In geometry, a regular starry polygon (not to be confused with a starry part) is a regular non -convex polygon. Non -regular star polygons are not formally defined.
Branko Grünbaum identifies two primary concepts used by Kepler, one being the regular starry polygon with secante edges that do not generate new peaks, and the other being simple polygons concave [ first ] .
When the star polygon has summits or sides in low numbers, its name can combine a numeral prefix, such as penta- For a number five of the summits or sides, with the Greek suffix -gone or -gramme (the name of the polygon is then Pentagon , or pentagram for a star pentagon). The most common prefix comes from the Greek, but have- For example comes from Latin, in the name ” nonagramme “a polygon with nine peaks, also called” enneagram “.
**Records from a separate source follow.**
theorem canonical_noteWear (s : State) (h_s : s.canonical) : (noteWear s).canonical := by
  unfold noteWear
  try dsimp only
  with_reducible repeat' first | assumption | split | simp only [canonical_mk, canon_fold, id_eq]

theorem canonical_mountFtl (s : State) (h_s : s.canonical) : (mountFtl s).canonical := by
  unfold mountFtl
  try dsimp only
  with_reducible repeat' first | assumption | apply canonical_State_setReg | apply canonical_State_setFld

theorem canonical_wearLevel (s : State) (b : Nat) (retire : Bool) (h_s : s.canonical) : (wearLevel s b retire).canonical := by
  unfold wearLevel
  try dsimp only
  with_reducible repeat' first | assumption | apply canonical_relocate | apply canonical_State_appendRecord | apply canonical_State_draw | apply canonical_State_setReg | apply canonical_noteWear | apply canonical_State_count | apply canonical_State_setFld | apply canonical_foldl | split | simp only [canonical_mk, canon_fold, id_eq] | intro _

theorem canonical_flashEnd (s : State) (c : FlashCmd) (stat : Nat) (record : Bool) (h_s : s.canonical) : (flashEnd s c stat record).canonical := by
  unfold flashEnd
  try dsimp only
  with_reducible repeat' first | assumption | apply canonical_memWrite | apply canonical_State_appendRecord | apply canonical_State_setFld | apply canonical_hubSignal | apply canonical_State_raiseIrq | split | simp only [canonical_mk, canon_fold, id_eq]

theorem canonical_nfetchSend (c : FlashCmd) : ∀ (y0 : Nat) (y1 : Nat) (y2 : State), y2.canonical → (nfetchSend c y0 y1 y2).canonical := by
  intro y0 y1 y2
  induction y0 generalizing y1 y2 with
  | zero =>
    intro h2; unfold nfetchSend
    try dsimp only
    with_reducible repeat' first | assumption | apply ih | apply canonical_startRequest
  | succ n ih =>
    intro h2; unfold nfetchSend
    try dsimp only
    with_reducible repeat' first | assumption | apply ih | apply canonical_startRequest

theorem canonical_flashStart (s : State) (c : FlashCmd) (h_s : s.canonical) : (flashStart s c).canonical := by
  unfold flashStart
  try dsimp only
  with_reducible repeat' first | assumption | apply canonical_flashEnd | apply canonical_nfetchSend | split | simp only [canonical_mk, canon_fold, id_eq]

theorem canonical_flashNext (s : State) (go : State → FlashCmd → State) (h_s : s.canonical) (h_go : ∀ x0 x1, x0.canonical → (go x0 x1).canonical) : (flashNext s go).canonical := by
  unfold flashNext
  try dsimp only
  with_reducible repeat' first | assumption | apply h_go | apply canonical_memRead | apply canonical_flashEnd | split

theorem canonical_flashOp (s : State) (takes : Nat → Bool) (h_s : s.canonical) : (flashOp s takes).canonical := by
  unfold flashOp
  try dsimp only
  with_reducible repeat' first | assumption | apply canonical_flashNext | apply canonical_flashStart | split | intro _

theorem canonical_gatePoll (s : State) (h_s : s.canonical) : (gatePoll s).canonical := by
  unfold gatePoll
  try dsimp only
  with_reducible repeat' first | assumption | apply canonical_flashNext | apply canonical_flashEnd | apply canonical_memReadNat | apply canonical_flashStart | split | intro _

theorem canonical_openChunk (s : State) (c : FlashCmd) (j : Nat) (ct tag : List Byte) (h_s : s.canonical) : (openChunk s c j ct tag).1.canonical := by
  unfold openChunk
  try dsimp only
  with_reducible repeat' first | assumption | apply canonical_memWrite | split

theorem canonical_readUnit (s : State) (c : FlashCmd) (j : Nat) (h_s : s.canonical) : (readUnit s c j).1.canonical := by
  unfold readUnit
  try dsimp only
  with_reducible repeat' first | assumption | apply canonical_readBlock | apply canonical_memWrite | apply canonical_readBlocks | apply canonical_openChunk | split

theorem canonical_writeUnit (s : State) (c : FlashCmd) (j : Nat) (h_s : s.canonical) : (writeUnit s c j).1.canonical := by
  unfold writeUnit
  try dsimp only
  with_reducible repeat' first | assumption | apply canonical_memRead | apply canonical_programBlock | apply canonical_programBlocks | apply canonical_readBlock | split

theorem canonical_importUnit (s : State) (c : FlashCmd) (j : Nat) (h_s : s.canonical) : (importUnit s c j).1.canonical := by
  unfold importUnit
  try dsimp only
  with_reducible repeat' first | assumption | apply canonical_memRead | apply canonical_openChunk | split

theorem canonical_flashUnit (s : State) (c : FlashCmd) (j : Nat) (h_s : s.canonical) : (flashUnit s c j).1.canonical := by
  unfold flashUnit
  try dsimp only
  with_reducible repeat' first | assumption | apply canonical_readUnit | apply canonical_writeUnit | apply canonical_trimBlock | apply canonical_importUnit | split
A regular starry polygon is a team and equilateral polygon that self-intersecte, created by connecting a summit of a regular polygon to p sides at another non -adjacent summit and continuing the process until returning to the first summit [ 2 ] . Alternatively, for integers p And q , we can consider it as a construction connecting all q -Iemes heights of a set of p regularly spaced peaks and circularly placed [ 3 ] . For example, in a regular pentagon, a five -pointed star can be obtained by drawing a line from the first point to the third, then from the third to the fifth, then from the fifth to the second, then from the second to the fourth, and finally from the fourth to first. In short, a regular starry polygon can be obtained by stirring a regular convex polygon.
A regular star polynomial is denoted by its symbol of Schläfli { p / q }, Or p And q are first between them and q ≥ 2.
The symmetry group of { n / k } is the diédral group D n of order 2 n independent of k .
Star regular polygons have been studied for the first time systematically by Thomas Bradwardine, then later Kepler [ 4 ] .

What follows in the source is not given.